Шерафуддин, стараясь возвысить родича в глазах Зинки, стал расспрашивать его о почте, в надежде, что ответ Лутфии вызовет у Зинки интерес. Спросил, кем работает, тот ответил: служащим.
— Сейчас мы все трудящиеся, я тоже.
— Да нет, пусть знают, служащий, уж я попрошу.
Шерафуддин не ожидал такого ответа и начал с другого конца:
— С работой ты справляешься, я видел, но ты ведь моей породы и потому должен все изучить, сейчас у тебя работа на переговорной, правильно, служащий и это должен уметь.
Он спешил закончить мысль, чтобы Лутфии не пришло в голову возражать, но не успел.
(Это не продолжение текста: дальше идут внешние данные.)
/-- Nothing is written to ring `c` now: its function issues no requests (R430), or the ring's partition waits for its IDE stream
(R395). -/
def State.hostHeld (s : State) (c : Nat) : Bool :=
  s.fnHeld (ringFn c) || s.ideWaits (if ringFn c = 0 then none else some (ringFn c - 1))

/-- The 32 bytes of an event entry (R223). -/
def eventBytes (code phase queue : Nat) (seq : Word) (timeUs : Nat) (data : List Byte) : List Byte :=
  leBytes 2 code ++ leBytes 1 phase ++ leBytes 1 queue ++ leBytes 4 seq.toNat ++ leBytes 8 timeUs ++ slice data 0 16

/-- Ask for the message of a vector: one that its own mask or the function mask holds becomes pending, and a function whose MSI-X is not
enabled sends none (R226, PRESUMED, log entry 39). The machine lead sends the messages of every die and holds their masks (R228);
another die hands its request to it. -/
def State.message (s : State) (fn v : Nat) : State :=
  if s.follower then s.toHost 0x7F (.msix fn v)
  else if !(s.config fn).msixOn then s
  else if Table.get false s.msixOpen (fn * 128 + v) && !(s.config fn).msixMask then s.emit (.msix fn v)
  else { s with msixPend := Table.set false s.msixPend (fn * 128 + v) true }

/-- Write one entry at the tail of a ring and send its message if asked (R217, R226). -/
def State.writeEntry (s : State) (c : Nat) (bytes : List Byte) (msix : Bool) : State :=
  let r := s.ring c
  let w := bytes.length
  let a := r.base.toNat + r.tail.toNat % r.size * w
  let s := s.toHost 0x7F (.hostWrite (ringFn c) a bytes)
  let s := if msix then s.message (ringFn c) (s.ringVector c).toNat else s
  s.setRing c { r with tail := r.tail + 1, written := r.written + 1 }

/-- Count an event as coalesced (R224, R225). -/
def Ring.coalesceEvent (r : Ring) (code : Nat) : Ring :=
  let cl := code / 256
  { r with coalesced := r.coalesced + 1, since := r.since + 1,
           classes := Table.set 0 r.classes cl (Table.get 0 r.classes cl + 1) }

/-- Reserve the last free slot for the marker (R224, R230). -/
def Ring.reserve (r : Ring) : Ring :=
  if r.enable && !r.coalesce && decide (r.freeSlots = 1) then
    { r with coalesce := true, fullSeen := true, fullCount := satInc r.fullCount }
  else r

/-- Post an event to its ring, or coalesce it (R224, R225). -/
def State.deliverEvent (s : State) (ev : Event) : State :=
  let c := evRing ev.ring
  let r := s.ring c
  if !r.enable || r.coalesce || decide (r.freeSlots ≤ 1) || decide (0 < r.since) then
    s.setRing c (r.coalesceEvent ev.code.toNat)
  else
    let s := s.writeEntry c
      (eventBytes ev.code.toNat r.phase ev.queue.toNat ev.seq ev.time ev.data) true
    s.setRing c (s.ring c).reserve

/-- Raise an event on event ring `e`, before the ledger's check. While the PF is in D3hot it waits (R430). -/
def State.raiseRaw (s : State) (e code queue : Nat) (seq : Word) (data : List Byte) : State :=
  let ev : Event := { ring := e, code := BitVec.ofNat 16 code, queue := BitVec.ofNat 7 queue, seq := seq,
                      time := s.us, data := data }
  let r := s.ring (evRing e)
  let s := s.setRing (evRing e) { r with raised := r.raised + 1 }
  if s.hostHeld (evRing e) then { s with power := { s.power with heldEvents := s.power.heldEvents ++ [ev] } }
  else s.deliverEvent ev

/-- QUEUE value for none. -/
def noQueue : Nat := 0x7F

/-- Counts of the marker per class, 1 to 8 (R225). -/
def markerData (r : Ring) : List Byte :=
  (List.range 8).flatMap (fun i => leBytes 2 (Nat.min 0xFFFF (Table.get 0 r.classes (i + 1))))

/-- Write the overflow marker where one is due, and end the reservation (R224, R225). A ring whose last slot is reserved coalesces,
whether or not an event has been raised since: its marker counts 0 then (DEDUCED, log entry 20). -/
def State.markerDue (s : State) (e : Nat) : State :=
  let c := evRing e
  let r := s.ring c
  if !r.enable || r.full || s.hostHeld c || (r.coalesce && decide (r.freeSlots ≤ 1)) then s
  else
    let s := if r.coalesce || decide (0 < r.since) then
        let s := s.writeEntry c
          (eventBytes 0x0FFF r.phase noQueue (BitVec.ofNat 32 r.since) s.us (markerData r)) true
        let r' := s.ring c
        -- a marker is neither raised nor posted under the invariant of R25
        s.setRing c { r' with written := r'.written - 1 }
      else s
    let r := s.ring c
    s.setRing c ({ r with coalesce := false, since := 0, classes := [] } : Ring).reserve

/-- The 16 bytes of a completion entry (R214). -/
def completionBytes (k : Completion) (phase : Nat) : List Byte :=
  leBytes 4 k.seq.toNat ++ leBytes 1 k.status.toNat ++ leBytes 1 (phase + 2 * k.queue) ++ leBytes 2 0
    ++ leBytes 8 k.info.toNat

/-- The partition of a queue, of this die or, on the machine lead, of another. -/
def State.queuePart (s : State) (q : Nat) : Option Nat :=
  if q < 128 then s.queueOwner q else if (s.queue q).fn = 0 then none else some ((s.queue q).fn - 1)

/-- The function whose memory the ring of a queue is in. -/
def State.queueFn (s : State) (q : Nat) : Nat := fnOf (s.queuePart q)

/-- The host link serves queue `q` (R355, R395, R396, R430): the host interface is ON, the queue's function issues requests, the
queue's partition does not wait for its IDE stream and is not being cleared; in RECOVERY only queue 64 is served. In a machine the lead
serves the queues of every die (R45, R227). -/
def State.hostOpen (s : State) (q : Nat) : Bool :=
  let o := s.queuePart q
  (s.domain 33).st == .on && !s.follower && !s.fnHeld (fnOf o) && (decide (q < 128) || s.mgt.machineLead)
    && !s.ideWaits o && (q % 128 == 64 || s.mgt.stage != .recovery)
    && (match o with
      | some p => (s.part p).state != .clearing
      | none => q % 128 == 64)

/-- The queue's partition is under ledger halt (R470). -/
def State.underHalt (s : State) (q : Nat) : Bool :=
  match s.queueOwner q with
  | some p => (s.part p).halted
  | none => false

/-- The ICP of an engine queue is frozen with ICP_HUB's path (R331): it neither fetches, starts nor completes commands. -/
def State.icpHeld (s : State) (q : Nat) : Bool := decide (q < 48) && s.bus.held.getLsbD 3

/-- Entries of the queue's ring (R205). -/
def Queue.size (k : Queue) : Nat := 2 ^ k.sizeLog2.toNat

/-- What the machine lead must know of queue `q` of this die (R227), as the arguments of a note: the manual gives the message no layout
(DEDUCED, log entry 91). -/
def State.queueArgs (s : State) (q : Nat) : List Nat :=
  let k := s.queue q
  [q, k.base.toNat, k.db.toNat, k.sizeLog2.toNat, fnOf (s.queueOwner q), k.gen.toNat, b2n k.enable, b2n k.park,
    b2n (k.halted || s.underHalt q || s.icpHeld q), b2n k.discarding, b2n k.discardTo.isSome, (k.discardTo.getD 0).toNat, k.fetched.toNat,
    k.fetched.toNat + 8 - k.entries.length, k.cons.toNat, b2n k.pollDue]

/-- On a die that is not the lead of its machine, the lead hears of a queue's change, and of a poll that is due. -/
def State.tellLead (s : State) (q : Nat) : State :=
  if s.follower then (s.setQueue q { s.queue q with pollDue := false }).forward 0 .queueIs (s.queueArgs q) else s

/-- Entries of a queue for which there is room: the prefetch buffer holds 8 (R212); those of a queue of another die are in that die. -/
def Queue.space (k : Queue) (q : Nat) : Nat := if 128 ≤ q then (k.room - k.fetched).toNat else 8 - k.entries.length

/-- Fetch as many entries as may be fetched (R210, R212, R197): up to PROD, or up to where a DISCARD ends. For a die that is not the lead
of its machine the lead does so (R227). -/
def State.fetchMore (s : State) (q : Nat) : State :=
  let k := s.queue q
  let limit := k.discardTo.getD k.prod
  let slot := k.fetched.toNat % k.size
  let n := Nat.min (Nat.min (k.space q) (limit - k.fetched).toNat) (k.size - slot)
  if s.follower then s.tellLead q
  else if !k.enable || s.icpHeld q || s.underHalt q || !s.hostOpen q || k.fetchOut != 0 || n == 0 || (if k.discarding then k.discardTo.isNone else k.halted) then s
  else (s.setQueue q { k with fetchOut := n }).emit (.hostRead (s.queueFn q) (k.base.toNat + slot * 64) (n * 64))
— Да я только при телефонах…
Шерафуддин перебил его:
— Знаю, почтовому работнику надо всему выучиться, вот у меня есть знакомый юрист, он с азов начал, это уж потом стал юристом, да еще в дисциплинарной комиссии, и ты тоже, кто знает, как далеко ты пойдешь.
— Да я…
— Не спорь, ты молодой, пробьешься. — А потом поспешно, не позволяя Лутфии заговорить, спросил, не бывает ли у них каких-либо проступков, нарушений, чтобы перевести разговор на другое, но Лутфия ответил:
— Эх, старина, еще сколько, одному богу известно…
— Знаю, это у вас наверху, а я говорю о почтовых служащих, ну, в отделе посылок…
— Да и таких много. Либо деньги не вручат, либо задержат, всякое бывает.
Шерафуддин торжествовал:
— Вот видишь, когда-нибудь ты их за шиворот…
Зинка больше не могла сдерживаться:
— Какая еще дисциплинарная комиссия, такие дела суд решает.
— Конечно, суд, — подхватил Шерафуддин. — Смотри, Лутфия, какая девочка — красивая, интеллигентная, а умница… Чего молчишь?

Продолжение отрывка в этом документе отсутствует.